WHAT IS REQUIRED » Your answer should be only the lines below from the one with "3))))) (f32 s.blk.eps)" to the one with "5 ≤ L → (L = if", repeated exactly, ends included.

DATA SHOWN »
╔══

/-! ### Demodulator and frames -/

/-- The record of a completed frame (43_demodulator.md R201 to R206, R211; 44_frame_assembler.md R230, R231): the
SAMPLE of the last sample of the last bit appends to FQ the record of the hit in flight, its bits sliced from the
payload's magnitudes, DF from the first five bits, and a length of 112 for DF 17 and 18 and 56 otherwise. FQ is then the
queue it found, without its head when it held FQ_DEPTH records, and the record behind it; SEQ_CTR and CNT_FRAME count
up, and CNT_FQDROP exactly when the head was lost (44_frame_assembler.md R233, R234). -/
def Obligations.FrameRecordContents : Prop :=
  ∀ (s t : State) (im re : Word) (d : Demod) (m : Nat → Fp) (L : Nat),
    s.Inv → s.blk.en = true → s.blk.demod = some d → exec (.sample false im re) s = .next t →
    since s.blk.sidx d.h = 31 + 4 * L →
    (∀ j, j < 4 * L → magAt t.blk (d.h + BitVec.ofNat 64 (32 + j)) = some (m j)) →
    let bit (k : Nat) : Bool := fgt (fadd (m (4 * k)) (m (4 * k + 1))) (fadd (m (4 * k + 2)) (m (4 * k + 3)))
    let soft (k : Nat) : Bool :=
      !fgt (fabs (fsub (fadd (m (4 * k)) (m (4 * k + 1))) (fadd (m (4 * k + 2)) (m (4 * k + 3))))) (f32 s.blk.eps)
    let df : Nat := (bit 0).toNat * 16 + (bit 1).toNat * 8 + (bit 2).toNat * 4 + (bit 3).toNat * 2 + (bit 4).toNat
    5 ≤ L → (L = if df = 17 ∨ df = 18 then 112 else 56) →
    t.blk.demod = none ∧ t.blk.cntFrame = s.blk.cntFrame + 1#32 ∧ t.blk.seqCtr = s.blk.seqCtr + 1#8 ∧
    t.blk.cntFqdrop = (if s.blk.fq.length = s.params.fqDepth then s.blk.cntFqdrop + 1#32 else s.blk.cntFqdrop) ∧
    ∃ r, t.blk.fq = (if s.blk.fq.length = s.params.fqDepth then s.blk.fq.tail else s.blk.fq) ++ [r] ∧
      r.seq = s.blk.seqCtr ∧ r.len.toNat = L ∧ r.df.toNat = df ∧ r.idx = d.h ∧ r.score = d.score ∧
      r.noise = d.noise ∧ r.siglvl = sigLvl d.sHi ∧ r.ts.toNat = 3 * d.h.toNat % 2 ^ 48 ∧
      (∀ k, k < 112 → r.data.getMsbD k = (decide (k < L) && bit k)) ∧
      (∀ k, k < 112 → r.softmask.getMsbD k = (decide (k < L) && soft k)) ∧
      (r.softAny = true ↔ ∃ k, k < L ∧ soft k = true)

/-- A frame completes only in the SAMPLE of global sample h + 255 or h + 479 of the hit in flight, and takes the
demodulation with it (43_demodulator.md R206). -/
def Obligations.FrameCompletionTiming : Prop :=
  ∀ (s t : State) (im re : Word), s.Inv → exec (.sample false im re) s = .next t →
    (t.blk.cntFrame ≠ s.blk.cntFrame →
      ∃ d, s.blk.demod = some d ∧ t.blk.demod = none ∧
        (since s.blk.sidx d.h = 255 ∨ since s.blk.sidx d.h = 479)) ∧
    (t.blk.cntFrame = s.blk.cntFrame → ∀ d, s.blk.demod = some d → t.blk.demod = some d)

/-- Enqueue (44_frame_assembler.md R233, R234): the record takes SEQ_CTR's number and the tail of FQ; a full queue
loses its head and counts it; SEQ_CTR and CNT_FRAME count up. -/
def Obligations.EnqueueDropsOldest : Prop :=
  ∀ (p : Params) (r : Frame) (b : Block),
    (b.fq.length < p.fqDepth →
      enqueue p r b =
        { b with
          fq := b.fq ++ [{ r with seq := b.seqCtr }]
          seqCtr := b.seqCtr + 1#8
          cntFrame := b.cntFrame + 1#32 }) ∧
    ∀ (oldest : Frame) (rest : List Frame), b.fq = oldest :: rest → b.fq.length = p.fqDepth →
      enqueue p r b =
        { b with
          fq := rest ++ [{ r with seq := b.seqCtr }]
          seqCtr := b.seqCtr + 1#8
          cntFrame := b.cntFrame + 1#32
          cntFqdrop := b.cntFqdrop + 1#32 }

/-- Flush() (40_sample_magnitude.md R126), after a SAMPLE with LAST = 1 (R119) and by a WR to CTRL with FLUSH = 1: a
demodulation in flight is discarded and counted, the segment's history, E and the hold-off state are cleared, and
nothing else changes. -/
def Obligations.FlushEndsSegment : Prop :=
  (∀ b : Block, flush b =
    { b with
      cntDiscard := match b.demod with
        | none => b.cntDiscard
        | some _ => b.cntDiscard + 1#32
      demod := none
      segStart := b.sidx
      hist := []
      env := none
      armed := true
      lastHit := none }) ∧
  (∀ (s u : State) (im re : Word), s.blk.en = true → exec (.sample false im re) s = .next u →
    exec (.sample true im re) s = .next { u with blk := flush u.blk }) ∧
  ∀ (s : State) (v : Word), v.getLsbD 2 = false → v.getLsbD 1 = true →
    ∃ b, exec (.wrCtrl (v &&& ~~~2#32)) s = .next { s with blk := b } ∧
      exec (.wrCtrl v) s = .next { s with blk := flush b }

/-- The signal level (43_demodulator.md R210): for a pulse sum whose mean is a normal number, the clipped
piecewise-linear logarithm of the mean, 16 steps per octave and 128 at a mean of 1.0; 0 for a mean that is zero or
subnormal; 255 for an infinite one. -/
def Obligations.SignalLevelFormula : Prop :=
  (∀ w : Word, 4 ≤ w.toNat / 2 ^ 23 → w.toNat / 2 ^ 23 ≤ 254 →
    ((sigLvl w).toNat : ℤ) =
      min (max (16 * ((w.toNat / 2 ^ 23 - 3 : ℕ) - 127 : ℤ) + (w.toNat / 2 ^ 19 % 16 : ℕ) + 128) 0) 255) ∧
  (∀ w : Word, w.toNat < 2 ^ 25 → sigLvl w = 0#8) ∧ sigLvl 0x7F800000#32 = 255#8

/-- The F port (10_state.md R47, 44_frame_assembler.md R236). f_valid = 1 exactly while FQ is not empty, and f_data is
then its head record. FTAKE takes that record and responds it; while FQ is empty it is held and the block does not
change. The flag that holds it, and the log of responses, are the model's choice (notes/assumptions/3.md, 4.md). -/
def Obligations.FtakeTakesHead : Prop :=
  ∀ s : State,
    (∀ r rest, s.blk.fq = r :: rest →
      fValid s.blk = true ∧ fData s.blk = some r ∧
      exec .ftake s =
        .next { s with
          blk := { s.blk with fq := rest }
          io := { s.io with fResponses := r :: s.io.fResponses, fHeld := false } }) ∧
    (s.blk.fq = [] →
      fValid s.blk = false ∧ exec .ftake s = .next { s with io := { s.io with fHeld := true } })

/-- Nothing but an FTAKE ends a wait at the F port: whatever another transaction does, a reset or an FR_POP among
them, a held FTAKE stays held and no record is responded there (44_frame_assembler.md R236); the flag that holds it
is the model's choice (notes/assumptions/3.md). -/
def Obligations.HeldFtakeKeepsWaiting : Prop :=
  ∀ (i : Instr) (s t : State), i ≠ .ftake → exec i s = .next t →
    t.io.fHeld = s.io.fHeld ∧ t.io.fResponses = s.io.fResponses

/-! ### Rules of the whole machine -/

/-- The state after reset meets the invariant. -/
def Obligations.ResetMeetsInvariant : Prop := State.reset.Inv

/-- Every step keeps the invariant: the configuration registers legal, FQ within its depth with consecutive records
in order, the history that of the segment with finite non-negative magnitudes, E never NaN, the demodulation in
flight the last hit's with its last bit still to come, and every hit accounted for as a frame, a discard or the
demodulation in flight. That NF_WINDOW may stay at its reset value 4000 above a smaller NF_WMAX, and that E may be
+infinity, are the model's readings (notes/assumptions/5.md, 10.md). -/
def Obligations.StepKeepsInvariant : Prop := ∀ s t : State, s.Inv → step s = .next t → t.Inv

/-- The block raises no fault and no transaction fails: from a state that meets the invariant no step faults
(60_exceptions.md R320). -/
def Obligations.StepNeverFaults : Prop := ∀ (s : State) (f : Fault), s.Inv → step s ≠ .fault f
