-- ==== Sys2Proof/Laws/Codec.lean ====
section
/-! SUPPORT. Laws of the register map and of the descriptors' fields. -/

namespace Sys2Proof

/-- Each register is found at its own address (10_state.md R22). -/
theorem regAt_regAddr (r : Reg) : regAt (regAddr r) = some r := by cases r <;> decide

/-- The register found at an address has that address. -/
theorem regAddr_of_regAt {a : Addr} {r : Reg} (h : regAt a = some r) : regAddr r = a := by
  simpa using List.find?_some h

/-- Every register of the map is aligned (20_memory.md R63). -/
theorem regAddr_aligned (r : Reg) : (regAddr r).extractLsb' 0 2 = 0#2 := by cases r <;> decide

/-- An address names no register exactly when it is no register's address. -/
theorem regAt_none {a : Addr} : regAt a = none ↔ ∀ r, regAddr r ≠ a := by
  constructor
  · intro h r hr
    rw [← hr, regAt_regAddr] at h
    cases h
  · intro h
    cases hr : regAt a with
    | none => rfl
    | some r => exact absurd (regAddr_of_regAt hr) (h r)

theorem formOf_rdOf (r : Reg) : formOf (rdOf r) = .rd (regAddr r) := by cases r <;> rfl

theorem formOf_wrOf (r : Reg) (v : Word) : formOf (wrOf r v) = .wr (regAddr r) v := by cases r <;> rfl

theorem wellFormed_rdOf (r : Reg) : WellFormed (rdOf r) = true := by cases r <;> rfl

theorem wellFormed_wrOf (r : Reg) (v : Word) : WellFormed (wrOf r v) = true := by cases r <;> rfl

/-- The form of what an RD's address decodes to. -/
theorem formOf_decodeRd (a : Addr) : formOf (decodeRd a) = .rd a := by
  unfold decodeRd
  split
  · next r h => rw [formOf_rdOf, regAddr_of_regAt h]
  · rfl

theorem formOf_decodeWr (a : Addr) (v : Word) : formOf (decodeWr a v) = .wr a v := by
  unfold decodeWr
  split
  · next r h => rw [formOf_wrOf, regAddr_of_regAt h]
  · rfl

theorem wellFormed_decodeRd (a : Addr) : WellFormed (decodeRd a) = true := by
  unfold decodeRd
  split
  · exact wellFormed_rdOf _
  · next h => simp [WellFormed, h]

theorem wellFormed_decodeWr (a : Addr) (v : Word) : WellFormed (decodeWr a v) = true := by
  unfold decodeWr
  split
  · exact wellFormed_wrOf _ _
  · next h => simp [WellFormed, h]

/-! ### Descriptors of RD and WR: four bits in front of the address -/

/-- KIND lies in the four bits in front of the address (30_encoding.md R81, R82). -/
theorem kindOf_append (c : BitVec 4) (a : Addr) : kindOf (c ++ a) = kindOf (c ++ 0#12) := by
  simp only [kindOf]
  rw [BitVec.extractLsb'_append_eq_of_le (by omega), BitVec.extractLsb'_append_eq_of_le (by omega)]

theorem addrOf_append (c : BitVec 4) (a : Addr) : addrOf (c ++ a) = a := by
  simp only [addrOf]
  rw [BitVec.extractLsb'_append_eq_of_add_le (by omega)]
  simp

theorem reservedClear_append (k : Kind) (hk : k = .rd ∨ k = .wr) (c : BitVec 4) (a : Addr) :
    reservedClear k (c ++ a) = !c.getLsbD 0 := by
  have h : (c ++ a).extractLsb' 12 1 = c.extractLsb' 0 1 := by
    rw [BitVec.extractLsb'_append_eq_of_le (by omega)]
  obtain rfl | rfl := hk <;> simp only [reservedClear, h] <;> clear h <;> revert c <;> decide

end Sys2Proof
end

╚══

YOUR RESPONSE »
      !fgt (fabs (fsub (fadd (m (4 * k)) (m (4 * k + 1))) (fadd (m (4 * k + 2)) (m (4 * k + 3))))) (f32 s.blk.eps)
    let df : Nat := (bit 0).toNat * 16 + (bit 1).toNat * 8 + (bit 2).toNat * 4 + (bit 3).toNat * 2 + (bit 4).toNat
    5 ≤ L → (L = if df = 17 ∨ df = 18 then 112 else 56) →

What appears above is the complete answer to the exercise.